__WHAT THE TASK REQUIRES__. Report how many lines in the records below contain the word "CanAccess". Give only the number.

__DATA FOR THIS TASK__.
--*--
/-- References, switches, meshes and the timestamp. R510-R520, R529: a reference becomes GOOD or LOST: it is selected in boot step 1, ends a wait, begins a switch, or begins a wait in
which every mesh and every stalemate detector stops and every MED refreshes itself; a request of the PF begins a switch or is refused; a switch ends cleanly, or by
force with the ticks the edges add, and every LOCKED mesh aligns. A mesh that locks or has aligned is LOCKED; the last mesh to relock ends
the resumption, with the length of the wait and the signal (R520). CLK_FIELD_SEL captures a
mesh. R312, R313, R315, R316, R318: a tick advances the timestamp by one, a pending TIME_SET replaces it and makes it continuous, an
oscillator period in holdover adds 390,625/128 ticks with the fraction carried; each waits until the last tick's entries have executed
and the fields have acted on its starts,
and begins its tick's examination, whose first entry is the first in the order of R318 that can execute. TIME_CTL.SET makes a set
pending. Model's choices it rests on: log 66, 67, 68, 69, 76, 77, 86. -/
def Obligations.ClocksAndTime : Prop :=
  (∀ (s : State),
    let c := s.clk
    let only := fun (i : Instr) (k : ClkSt) => exec i s = .next { s with clk := k, resp := .done }
    let frame := fun (u : State) => { u with resp := s.resp, clk := s.clk, time := s.time, fields := s.fields, meds := s.meds, fns := s.fns, toHost := s.toHost, now := s.now } = s
    let refresh := fun (u : State) (on : Bool) => ∀ m, getMed u m = if m < 8 then { getMed s m with selfRefresh := on } else getMed s m
    let switched := fun (u : State) => FieldsBecome s u (fun _ v => { v with mesh := if v.mesh = .locked then .rephase else v.mesh, swM := false })
      ∧ u.meds = s.meds
    let noRx := ∀ h k, (getPort s h k).rx = []
    let resumed := fun (k : ClkSt) => { k with
      resuming := false, sticky := k.sticky ||| 0x1000000, waitLen := (s.now + 2 ^ 64 - c.waitStart) % 2 ^ 64 }
    (∀ r : Fin 2, refOk c r = false →
      let c1 := if r = 0 then { c with aGood := true } else { c with bGood := true }
      (c.waiting = false → ¬(s.boot.running = true ∧ s.boot.step = 1 ∧ c.selected = false) → only (.refGood r) c1)
      ∧ (c.waiting = false → s.boot.running = true → s.boot.step = 1 → c.selected = false → ∃ u, exec (.refGood r) s = .next u ∧ u.resp = .done
        ∧ u.clk = { c1 with selected := true, sel := decide (r = 1) } ∧ u.time.holdover = false
        ∧ u.now = (if s.vigil.zeroT = true then 0 else s.now) ∧ u.vigil = { s.vigil with zeroT := false }
        ∧ { u with resp := s.resp, clk := s.clk, time := s.time, now := s.now, boot := s.boot, vigil := s.vigil } = s)
      ∧ (c.waiting = true → ∃ u, exec (.refGood r) s = .next u ∧ u.resp = .done
        ∧ (let k := { c1 with sel := decide (r = 1), waiting := false, resuming := true }
          let relocks := ∃ f < 84, (getField s f).mesh = .stopped ∨ (getField s f).mesh = .relock
          (relocks → u.clk = k ∧ u.fns = s.fns ∧ u.toHost = s.toHost ∧ u.heds = s.heds)
          ∧ (¬relocks → u.clk = resumed k ∧ (noRx → Signalled s u (pfIx 0) 2)))
        ∧ u.time = { s.time with holdover := false } ∧ u.now = s.now ∧ refresh u false
        ∧ FieldsBecome s u (fun _ v => if v.mesh = .stopped then { v with mesh := .relock } else v)
        ∧ u.bricks = s.bricks ∧ u.boards = s.boards ∧ u.ties = s.ties ∧ u.edges = s.edges ∧ u.segs = s.segs))
    ∧ (∀ r : Fin 2, refOk c r = true →
      let c1 := if r = 0 then { c with aGood := false, sticky := c.sticky ||| 0x4000000 } else { c with bGood := false, sticky := c.sticky ||| 0x2000000 }
      let waits := ∃ u, exec (.refLost r) s = .next u ∧ u.resp = .done ∧ frame { u with boards := s.boards } ∧ u.now = s.now
        ∧ (∀ b, getBd u b = if b < 16 then { getBd s b with still := 0 } else getBd s b)
        ∧ u.clk = { c1 with waiting := true, resuming := false, switching := false, waitStart := if c.resuming then c.waitStart else s.now } ∧ u.time = { s.time with holdover := true, holdSeen := true }
        ∧ FieldsBecome s u (fun _ v => if v.mesh = .off then v else { v with mesh := .stopped, swM := false }) ∧ refresh u true ∧ Signalled s u (pfIx 0) 2
      (c.selected = false ∨ c.waiting = true → only (.refLost r) c1)
      ∧ (c.selected = true → c.waiting = false → r.val = selRef c → refOk c (othRef c) = true → only (.refLost r) { c1 with switching := true })
      ∧ (c.selected = true → c.waiting = false → r.val = selRef c → refOk c (othRef c) = false → waits)
      ∧ (c.selected = true → c.waiting = false → r.val ≠ selRef c → c.switching = true → waits)
      ∧ (c.selected = true → c.waiting = false → r.val ≠ selRef c → c.switching = false → only (.refLost r) c1))
    ∧ (∀ (f : Fn) (v : Word), CanAccess s f .clk false → isPf f = true →
      let go := fld v 16 16 = 0x5E1C ∧ bitAt v 1 = true
      let takes := refOk c (fld v 0 1) = true ∧ c.selected = true ∧ c.switching = false ∧ fld v 0 1 ≠ selRef c
      (¬go → exec (.refSwitchRequest f v) s = .next { s with resp := .ignored })
      ∧ (go → takes → only (.refSwitchRequest f v) { c with switching := true })
      ∧ (go → ¬takes → only (.refSwitchRequest f v) { c with sticky := c.sticky ||| 0x800000 }))
    ∧ (c.switching = true → refOk c (othRef c) = true →
      (∃ u, exec .switchClean s = .next u ∧ u.resp = .done ∧ frame u ∧ switched u ∧ u.time = s.time ∧ u.now = s.now ∧ u.fns = s.fns ∧ u.toHost = s.toHost
        ∧ u.clk = { c with sel := !c.sel, switching := false, lastSwitch := (s.now + 1) % 2 ^ 64 })
      ∧ (∀ n, tickReady s = false → Waits (.switchForce n) s)
      ∧ ∀ n, 64 ≤ n → tickReady s = true → ∃ u, exec (.switchForce n) s = .next u ∧ u.resp = .done ∧ frame u ∧ switched u ∧ u.now = (s.now + n) % 2 ^ 64
        ∧ { u.time with due := [] } = { s.time with due := [] } ∧ u.time.due.head? = examOrder.find? (fun k => entDue u k)
        ∧ Signalled s u (pfIx 0) 2
        ∧ u.clk = { c with sel := !c.sel, switching := false, lastSwitch := (s.now + n + 1) % 2 ^ 64, sticky := c.sticky ||| 0x8000000 })
    ∧ (∀ g : Fin 84,
      let locks := fun (i : Instr) => ∃ u, exec i s = .next u ∧ u.resp = .done ∧ { u with resp := s.resp, fields := s.fields } = s
        ∧ FieldsBecome s u (fun f v => if f = g.val then { v with mesh := .locked } else v)
      let last := c.resuming = true ∧ ∀ f < 84, f ≠ g.val → (getField s f).mesh ≠ .relock
      ((getField s g).mesh = .locking ∨ (getField s g).mesh = .relock → c.waiting = false → c.selected = true →
        (¬last → locks (.meshLocked g))
        ∧ (last → ∃ u, exec (.meshLocked g) s = .next u ∧ u.resp = .done ∧ u.clk = resumed c ∧ u.bricks = s.bricks ∧ u.boards = s.boards
          ∧ FieldsBecome s u (fun f v => if f = g.val then { v with mesh := .locked } else v) ∧ (noRx → Signalled s u (pfIx 0) 2)))
      ∧ ((getField s g).mesh = .rephase → c.switching = false → locks (.rephaseEnd g)))
    ∧ (∀ (f : Fn) (v : Word), CanAccess s f .clk false → isPf f = true → fld v 11 4 < 12 → fld v 8 3 < 7 →
      ∃ u, exec (.clkFieldSel f v) s = .next u ∧ u.resp = .done ∧ { u with resp := s.resp, clk := s.clk } = s
        ∧ { u.clk with fieldSel := c.fieldSel, fieldStat := c.fieldStat } = c
        ∧ fld u.clk.fieldSel 11 4 = fld v 11 4 ∧ fld u.clk.fieldSel 8 3 = fld v 8 3
        ∧ (let g := getField s (12 * fld v 8 3 + fld v 11 4)
           fld u.clk.fieldStat 29 3 = g.mesh.code ∧ (g.m < 64 → fld u.clk.fieldStat 23 6 = if g.mesh = .off then 0 else g.m)
             ∧ bitAt u.clk.fieldStat 22 = decide (g.stretch ≠ 0))))
  ∧ (∀ (s : State),
    let t := s.time
    let reached := fun (i : Instr) (n : Nat) (t1 : TimeSt) => ∃ u, exec i s = .next u ∧ u.resp = .done ∧ u.now = n % 2 ^ 64
      ∧ { u with resp := s.resp, now := s.now, time := s.time } = s ∧ { u.time with due := [] } = { t1 with due := [] }
      ∧ u.time.due.head? = examOrder.find? (fun k => entDue u k)
    (refRuns s = true → s.clk.switching = false → t.setPend = false → tickReady s = true → reached .timestampTick (s.now + 1) { t with holdover := false })
    ∧ (let n := t.setLo.toNat + 2 ^ 32 * t.setHi.toNat
      s.clk.switching = false → t.setPend = true → tickReady s = true → ∃ u, exec .timeSetApply s = .next u ∧ u.resp = .done ∧ u.now = n % 2 ^ 64
        ∧ { u with resp := s.resp, now := s.now, time := s.time, boot := s.boot } = s ∧ { u.boot with startT := s.boot.startT } = s.boot
        ∧ (u.boot.startT : Int) % 2 ^ 64 = ((s.boot.startT : Int) + n - (s.now + 1)) % 2 ^ 64
        ∧ { u.time with due := [] } = { t with
            setPend := false, continuity := true, holdover := t.holdover && !refRuns s, holdSeen := false, frac := 0, due := [] }
        ∧ u.time.due.head? = examOrder.find? (fun k => entDue u k))
    ∧ (refRuns s = false → s.clk.switching = false → t.setPend = false → tickReady s = true →
      reached .vigilOscillatorPeriod (s.now + (t.frac + 390625) / 128) { t with frac := (t.frac + 390625) % 128, holdover := true, holdSeen := true })
    ∧ (refRuns s = false ∨ s.clk.switching = true ∨ t.setPend = true ∨ tickReady s = false → Waits .timestampTick s)
    ∧ (refRuns s = true ∨ s.clk.switching = true ∨ t.setPend = true ∨ tickReady s = false → Waits .vigilOscillatorPeriod s)
    ∧ (s.clk.switching = true ∨ t.setPend = false ∨ tickReady s = false → Waits .timeSetApply s)
    ∧ (tickReady s = true ↔ dueNow s = [] ∧ ∀ p ∈ s.boards, p.2.startPending = true → p.2.startTs < s.now →
        ∀ f ∈ boardFields p.2, clkRuns s f = true → f ∈ p.2.fields)
    ∧ (∀ (f : Fn) (v : Word), linkOk s f = true →
      (isPf f = false → ∃ u, exec (.timeCtlSet f v) s = .next u ∧ u.resp = .violation ∧ { u with resp := s.resp, flt := s.flt } = s
        ∧ ∀ i, sget 0 u.flt.viol i = if i = (fnCtx f).getD 16 then evAdd (sget 0 s.flt.viol i) 1 else sget 0 s.flt.viol i)
      ∧ (isPf f = true → blkServed s f .time false = true →
        exec (.timeCtlSet f v) s = .next (if bitAt v 0 then { s with time := { t with setPend := true }, resp := .done } else { s with resp := .ignored }))))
--*--
__RESPONSE TO THE TASK__. 2